Notebooks

Please find here any jupyter notebooks that I may have thought would be of general interest. For now, these are all about PyMC, a Python library for doing Bayesian analysis.

PyMC

There are many valuable tools for fitting hierarchical models in ecology, including unmarked, JAGS, NIMBLE and Stan. These are, for the most part, R libraries or programs called from R. There are relatively fewer examples of how to fit these models in Python. While most ecologists use R, they may find some benefit from using Python. For example, despite ecology being a lucrative industry, some of us might have to pivot to another field where Python may be more common. Also, Python is widely used for machine learning, which is increasingly applied in ecology.

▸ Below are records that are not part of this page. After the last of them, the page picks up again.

-- ==== Sys2Proof/Safety.lean ====
section
/-! DEFINITION. The words the statements use: a request held in the request buffer, a response placed, and what it means
that the records of the part are as the spec says they always are. -/

namespace Sys2Proof.Machine

open Sys2Proof

/-! ## A request held, a response placed -/

/-- The bytes of a request message with this code, tag and body: the length counts the bytes after it (section 11.2). -/
def requestBytes (code tag : Byte) (body : List Byte) : List Byte :=
  BitVec.ofNat 8 (body.length + 2) :: code :: tag :: body

/-- The part is READY and holds exactly this request message. -/
def State.Holds (s : State) (code tag : Byte) (body : List Byte) : Prop :=
  s.phase = .ready ∧ s.iface = .executing { bytes := requestBytes code tag body, count := body.length + 3 }

/-- The part with this response placed, in everything else unchanged. -/
def State.responded (s : State) (code tag : Byte) (status : Status) (body : List Byte) : State :=
  { s with iface := .responsePending { code, tag, status, body } }

/-- The request code of each request row (section 11.2). -/
def requestCode : Instr → Option Byte
  | .admitLink => some 0x01
  | .amendLink => some 0x02
  | .readLink => some 0x03
  | .findLink => some 0x04
  | .retireLink => some 0x05
  | .setSeat => some 0x06
  | .readSeat => some 0x07
  | .setGain => some 0x08
  | .fade => some 0x09
  | .cut => some 0x0A
  | .stepGain => some 0x0B
  | .readGain => some 0x0C
  | .setSidetoneCeiling => some 0x0D
  | .loadTimer => some 0x0E
  | .startTimer => some 0x0F
  | .stopTimer => some 0x10
  | .readTimer => some 0x11
  | .setCue => some 0x12
  | .enableCue => some 0x13
  | .disableCue => some 0x14
  | .fireCue => some 0x15
  | .readCue => some 0x16
  | .callStart => some 0x17
  | .callEnd => some 0x18
  | .callClear => some 0x19
  | .readNotices => some 0x1A
  | .clearNotices => some 0x1B
  | .setNoticeMask => some 0x1C
  | .clearClip => some 0x1D
  | .readPortCounters => some 0x1E
  | .identify => some 0x1F
  | .reset => some 0x20
  | .resetNFall | .resetNRise | .startUpEnd | .tick | .supervisionExpiry _ | .timerExpiry _ | .holdoverPassBoundary
  | .automaticCallEnd | .frameSync _ _ | .lock _ _ | .callPassBoundary _ _ | .passCompletion | .audioDownComplete
  | .audioUp _ _ | .linkStatus _ _ | .writeTransaction _ | .readTransaction _ | .csNFall | .framingRefusal => none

In the PyMC jupyter notebooks, I try to demonstrate how to use PyMC to train the most common hierarchical models in ecology. For this, I have drawn considerable inspiration from Royle and Dorazio (2008), Kéry and Schaub (2011), McCrea and Morgan (2014), and Hooten and Hefley (2019), oftentimes simply porting their code, ideas, and analyses. In doing so, I hope to demonstrate PyMC’s core features, and highlight its strengths and weakenesses. The PyMC notebooks are somewhat sequential, with earlier notebooks explaining more basic features.

References

Hooten, Mevin B, and Trevor Hefley. 2019. Bringing Bayesian Models to Life. CRC Press.
Kéry, Marc, and Michael Schaub. 2011. Bayesian Population Analysis Using WinBUGS: A Hierarchical Perspective. Academic Press.
McCrea, Rachel S, and Byron JT Morgan. 2014. Analysis of Capture-Recapture Data. CRC Press.
Royle, J Andrew, and Robert M Dorazio. 2008. Hierarchical Modeling and Inference in Ecology: The Analysis of Data from Populations, Metapopulations and Communities. Elsevier.